Неожиданно лицо его краснеет, словно Курта бросило в жар. Но румянец исчезает так же быстро, как появляется. Я сажусь рядом с ним. Сестра снимает с его груди датчики ЭКГ. Она убирает их на место, один за другим.
Курт поднимается и надевает форменную рубашку. Он явно напуган, но продолжает подшучивать, как всегда.
Сцена передо мной меняется. Неожиданно я оказываюсь за столом в холле – что-то ввожу в компьютер. Я поднимаю глаза и вижу, как Курт сгибается пополам, хватаясь за сердце. Пот капает с его лба на пол. Он смертельно бледен.
Из палаты выскакивает пациент и начинает сердито орать на Курта. Оба стоят в дверном проеме. Пациент кричит, злится из-за долгого ожидания. Он оскорбляет Курта за лишний вес. Я в ярости. Сегодня суббота, пациентов много. Разозленный мужчина ждал почти четыре часа – он приехал с зубной болью, которая мучила его с Рождества. Но он не знает, что весь день приемный покой занимался жертвами автомобильной катастрофы – два семейных автомобиля столкнулись на трассе. Сегодня утром наш приемный покой более всего походил на военно-полевой госпиталь, а не на маленькую провинциальную больницу. Двое детей и один из родителей погибли. Курт занимался обоими детьми.
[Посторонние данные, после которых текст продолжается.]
/-- A launch is over: its last row is complete, or it has failed and nothing of it is in flight. -/
def Dev.launchOver (d : Dev) (n : Nat) (l : Launch) : Bool :=
  l.ended.isNone && (match l.failed with
    | some _ => !d.inFlight n l
    | none => l.fired && l.doneRows.length == l.ez * l.ey)

/-- End a launch: the kept rows are written under the frontier lease, then the completion record; its leave is
given back. -/
def Dev.endLaunch (d : Dev) (drip : Nat) (mem : Memory) (n : Nat) (l : Launch) : Res :=
  let live := d.frontierLive drip l
  let rows := if live then l.rows.map (fun p => (l.ftab + wd64 (8 * p.1), p.2.toNat)) else []
  let f := l.failed.getD (0, 0)
  let finish := fun (e : Dev) (w : List (Nat × Byte)) =>
    match e.complete drip mem l.from l.donea f.1 f.2 with
    | .wait => Res.eff d []
    | .hole p => .fault (.hole p)
    | .ok (e, w', c) =>
      let e := (e.setLch n { l with
        ended := some c
        queue := [] }).returnLeave (leaveLaunch n)
      .eff (if l.irq && w' != [] then e.signal (4 * l.tenant + 2) else e) (w ++ w')
  match d.writeWords drip mem l.from rows [] with
  | .wait => .eff d []
  | .hole p => .fault (.hole p)
  | .refused _ => finish d []
  | .ok e w => finish e w

/-- AFTER_RELEASE: an accepted launch that has leave, and whose predecessor has completed, fires its first
points, under its frontier lease (Table 6-5); one whose predecessor ended otherwise ends. A launch that is over gets its completion record. -/
def execAfterRelease (n : Nat) : State → Host.Outcome State Fault Refusal :=
  run (fun drip mem d => match d.lch n with
    | none => .eff d []
    | some l =>
      if d.launchOver n l then d.endLaunch drip mem n l
      else if l.fired ∨ l.ended.isSome ∨ l.failed.isSome ∨ d.halted drip l.tenant then .eff d []
      else
        let before : Option Nat := match l.after with
          | none => some 0
          | some a => match d.lch a with
            | some p => p.ended
            | none => some Cause.leaseLapsed
        match before with
        | none => .eff d []
        | some c =>
          if c ≠ 0 then .eff (d.setLch n (l.failing 7)) []
          else if !l.leave then .eff d []
          else if !d.frontierLive drip l then .eff (d.failLaunch n Cause.leaseLapsed 0) []
          else .eff (d.setLch n { l.fire drip drip with fired := true }) [])

end Sys2Proof.Machine
end

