/-- SWAP_DECISION: a block that has been parked through its budget stops, when its state has room. -/
def execSwapDecision (b : Nat) : State → Host.Outcome State Fault Refusal :=
  run (fun drip mem d => match d.blk b with
    | none => .eff d []
    | some k => match k.launch with
      | none => .eff d []
      | some n => match d.lch n with
        | none => .eff d []
        | some l =>
          if k.st ≠ .running ∨ d.halted drip k.tenant ∨ !d.parkedEnough k l.parkf
              ∨ k.parkSince.all (fun t => drip < t + l.parkb) then .eff d []
          else match d.stowage drip mem k l with
          | none => .eff (d.setBlk b { k with parkSince := none }) []
          | some _ => .eff (d.setBlk b { k with st := .swapping }) [])

/-- A command of a block's threads reaches its niche or gallery. -/
def Dev.nearCommands (d : Dev) (b : Block) : Bool :=
  let tids := b.crews.flatMap Crew.tids
  let near := fun (s : From) (c : ECmd) => tids.contains s.tid && (match c with
    | .xfer _ _ _ dsp ssp => dsp != .glob || ssp != .glob
    | .feed .. => true
    | _ => false)
  d.clusters.any (fun p => (p.2.eng0.cmds ++ p.2.eng1.cmds).any (fun e => near e.src e.c))
  || (d.msgs ++ d.stowed).any (fun m => match m.kind with
    | .engine s _ _ c => near s c
    | _ => false)

/-- SWAP_SAVE: once every store of its threads has its acknowledgement and any DONE has been sent, a block's
state goes where there is room. -/
def execSwapSave (b : Nat) : State → Host.Outcome State Fault Refusal :=
  run (fun drip mem d => match d.blk b with
    | none => .eff d []
    | some k => match k.launch with
      | none => .eff d []
      | some n => match d.lch n with
        | none => .eff d []
        | some l =>
          if k.st ≠ .swapping ∨ d.halted drip k.tenant then .eff d []
          else
            let back := Res.eff (d.setBlk b { k with
              st := .running
              parkSince := none }) []
            if !d.parkedEnough k l.parkf then back
            else if (d.alive k).any (fun t => match d.thr t with
                | some x => x.cS != 0
                | none => false) ∨ k.doneWait.isSome ∨ d.nearCommands k then .eff d []
            else match d.stowage drip mem k l with
            | none => back
            | some s =>
              if (match s.area with
                | some p => !d.areaFree drip p k.imageLen
                | none => false) then .eff d []
              else
                let r := d.saveBlock mem k s 0
                .eff r.1 r.2)

/-! ### Active messages (R331) -/

/-- AMSG: the target word's bits are checked at issue. -/
def execAmsg (o : RRRR) : State → Host.Outcome State Fault Refusal :=
  run (issueS false o.g { xs := [o.a, o.b, o.c, ⟨(o.c.val + 1) % 32, Nat.mod_lt _ (by decide)⟩], late := some o.d } (fun i =>
    if !targetOk i.a then .trap Cause.operandRange none
    else i.request o.d (.amsg i.a i.b i.c (i.vals.getD 3 0))))

/-- What judging an active message comes to. -/
inductive Started where
  | ok (d : Dev) (w : List (Nat × Byte)) (slot : Nat)
  | refused (cause : Nat)

/-- Judge an active message at its target core, and start its thread (R331). A core that still holds a crew of
another tenant (R30) is busy: DESIGN CHOICE, unsafe (log 101). SRSEED has no launch to come
from: it is free. -/
def Dev.startThread (d : Dev) (drip : Nat) (mem : Memory) (tenant ctx : Nat) (target pc a0 a1 : Word)
    (donea : Option (Word × Bool)) : Started :=
  let core := targetCore target
  let clus := coreClus core
  if d.isService core ∨ !d.holds mem tenant clus then .refused Cause.amsgTarget
  else if d.otherTenant core tenant then .refused Cause.amsgBusy
  else if !d.targetNow drip mem core ctx pc then .refused Cause.illegalTarget
  else
    let slot := if bit target 16 then (List.range 16).find? (d.slotFree core)
      else if d.slotFree core (targetSlot target) then some (targetSlot target) else none
    match slot, d.freeNiche core 4096 with
    | some s, some p =>
      let tid := d.nextTid
      let b := d.nextBlk
      let wait := (d.core core).l1.foldl (fun n e => max n e.expiry) 0
      let t : Thread := { Thread.entry pc a0 a1 (mkStatus tenant ctx false false) 0 (wd64 (s * 2 ^ 28))
          ((Config.freeWord d.fresh).truncate 32) with
        place := .slot core s
        blk := b
        anchor := d.ctxWord mem ctx 3
        notBefore := wait }
      let d := (d.readTen mem tenant).arrayFor clus tenant
      let d := d.setClus clus { d.clus clus with gated := false }
      .ok { d.tickFresh with
        nextTid := tid + 1
        nextBlk := b + 1
        threads := d.threads ++ [(tid, t)]
        blocks := put b { Block.single b tid core ctx tenant p s with
          donea := donea
          admitted := drip } d.blocks
        started := true } (zeroed mem (nicheKey core p) 4096) s
    | _, _ => .refused Cause.amsgBusy
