/-- RESUMPTION: at its stamp a stopped partition's rows are read again, its blocks placed, promises not yet
reached moved by the length of the stop, and stowed messages sent on. A block that stayed stopped is placed
when it can be. -/
def execResumption (tenant : Nat) : State → Host.Outcome State Fault Refusal :=
  run (fun drip mem d =>
    match d.stops.find? (fun s => s.tenant == tenant && s.reached && s.go.any (fun u => u ≤ drip)) with
    | none =>
      if d.tenantStopped tenant then .eff d []
      else
        let r := d.placeAll drip mem (d.stoppedBlocks tenant)
        .eff r.1 r.2
    | some st =>
      match d.resumeFrontier drip mem tenant with
      | .wait => .eff d []
      | .hole p => .fault (.hole p)
      | .ok (d, w) =>
        let r := d.placeAll drip (mem.writeAll w) (d.stoppedBlocks tenant)
        let d := r.1.mapCmds (fun (e : EEntry) =>
          if e.src.ctx ≠ 0 ∧ e.src.tenant = tenant ∧ st.at' ≤ e.promise then
            { e with promise := e.promise + (drip - st.at') } else e)
        let mine := d.stowed.filter (d.stows tenant)
        .eff { d with
          stops := d.stops.filter (fun s => s.tenant != tenant)
          stowed := d.stowed.filter (fun m => !d.stows tenant m)
          msgs := mine ++ d.msgs } (w ++ r.2))

end Sys2Proof.Machine
end

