/-- The scalar floating-point heads that write one value and raise flags (R71, R73). -/
inductive FloatForm : Instr → Guard → Uses → Reg → (In → Word × Flags) → Prop where
  | fadd (o : FRRR) : FloatForm (.fadd o) o.g { xs := [o.a, o.b], xd := some o.d } o.d (fun i =>
      rounded o.t (i.t.rmScalar o.rs) ((fval o.t i.a).add (i.t.rmScalar o.rs) (fval o.t i.b)))
  | fsub (o : FRRR) : FloatForm (.fsub o) o.g { xs := [o.a, o.b], xd := some o.d } o.d (fun i =>
      rounded o.t (i.t.rmScalar o.rs) ((fval o.t i.a).add (i.t.rmScalar o.rs) (fval o.t i.b).neg))
  | fmul (o : FRRR) : FloatForm (.fmul o) o.g { xs := [o.a, o.b], xd := some o.d } o.d (fun i =>
      rounded o.t (i.t.rmScalar o.rs) ((fval o.t i.a).mul (fval o.t i.b)))
  | fma (o : FmaOp) : FloatForm (.fma o) o.g { xs := [o.a, o.b, o.c], xd := some o.d } o.d (fun i =>
      rounded o.t (i.t.rmScalar o.rs) ((fval o.t i.a).fma (i.t.rmScalar o.rs) (fval o.t i.b) (fval o.t i.c)))
  | fdiv (o : FRRR) : FloatForm (.fdiv o) o.g { xs := [o.a, o.b], xd := some o.d } o.d (fun i =>
      rounded o.t (i.t.rmScalar o.rs) ((fval o.t i.a).div (fval o.t i.b)))
  | fsqrt (o : FRR) : FloatForm (.fsqrt o) o.g { xs := [o.a], xd := some o.d } o.d (fun i =>
      rounded o.t (i.t.rmScalar o.rs) (fval o.t i.a).sqrt)
  | fmin (o : FMinOp) : FloatForm (.fmin o) o.g { xs := [o.a, o.b], xd := some o.d } o.d (fun i =>
      coded ((Fp.ofType o.t).minmax false (i.a.toNat % 2 ^ o.t.bits) (i.b.toNat % 2 ^ o.t.bits)))
  | fmax (o : FMinOp) : FloatForm (.fmax o) o.g { xs := [o.a, o.b], xd := some o.d } o.d (fun i =>
      coded ((Fp.ofType o.t).minmax true (i.a.toNat % 2 ^ o.t.bits) (i.b.toNat % 2 ^ o.t.bits)))
  | fcvt (o : FCvtOp) : FloatForm (.fcvt o) o.g { xs := [o.a], xd := some o.d } o.d (fun i =>
      fcvt o.dt o.st (i.t.rmScalar o.rs) i.a)

/-- The address of a transfer by line delta and index from the line of its head (R55). -/
def lineTarget (head : Word) (delta : BitVec 27) (idx : Fin 32) : Word :=
  (head &&& ~~~(63 : Word)) + 64 * delta.signExtend 64 + wd64 (2 * idx.val)

/-- Transfers (R77, R351): the mode asked for, the registers, when it transfers, its target, and what else it
writes. -/
inductive TransferForm : Instr → Bool → Guard → Uses → (In → Prop) → (In → Word) → (In → Dev → Dev) → Prop where
  | br (o : RelOp) : TransferForm (.br o) false o.g {} (fun _ => True)
      (fun i => lineTarget i.base.iss.head o.delta o.idx) (fun _ => id)
  | call (o : RelOp) : TransferForm (.call o) false o.g { xd := some 31 } (fun _ => True)
      (fun i => lineTarget i.base.iss.head o.delta o.idx) (fun i d => d.putX i.tid 31 i.base.iss.next)
  | loop (o : LoopOp) : TransferForm (.loop o) false o.g { xs := [o.a], xd := some o.a } (fun i => i.a ≠ 1)
      (fun i => lineTarget i.base.iss.head o.delta o.idx) (fun i d => d.putX i.tid o.a (i.a - 1))
  | jmp (o : JmpOp) : TransferForm (.jmp o) false o.g { xs := [o.a], xd := some o.d } (fun _ => True)
      (fun i => i.a + o.imm.signExtend 64) (fun i d => d.putX i.tid o.d i.base.iss.next)
  | jr (o : GA) : TransferForm (.jr o) false o.g { xs := [o.a] } (fun _ => True) In.a (fun _ => id)
  | ret : TransferForm .ret false .always { xs := [31] } (fun _ => True) In.a (fun _ => id)
  | retGuarded (o : GOp) : TransferForm (.retGuarded o) false o.g { xs := [31] } (fun _ => True) In.a (fun _ => id)
  | tret : TransferForm .tret true .always {} (fun i => i.t.inTrap = true) (fun i => i.t.epc)
      (fun i d => d.updThr i.tid Thread.trapReturn)
  | tretGuarded (o : GOp) : TransferForm (.tretGuarded o) true o.g {} (fun i => i.t.inTrap = true) (fun i => i.t.epc)
      (fun i d => d.updThr i.tid Thread.trapReturn)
Но, конечно же, Курт не может объяснить пациенту, почему ему пришлось ждать. Он просто стоит, а мужчина орет на него. Он дает ему возможность дать выход гневу. Он принимает чужие эмоции, потому что должен. Он что-то невнятно бормочет, и я понимаю, что он извиняется – извиняется за долгое ожидание, в котором нет его вины. Он, как губка, впитывает гнев пациента. Я вижу, как тяжело ему приходится. Он давно научился молча стоять и принимать гнев и ярость других людей. Каждому из тех, кто работает в приемном покое, приходится учиться справляться с негативными эмоциями.
Неожиданно я возвращаюсь на четыре часа и девятнадцать минут назад. Через шестьдесят секунд на трассе произойдет та авария.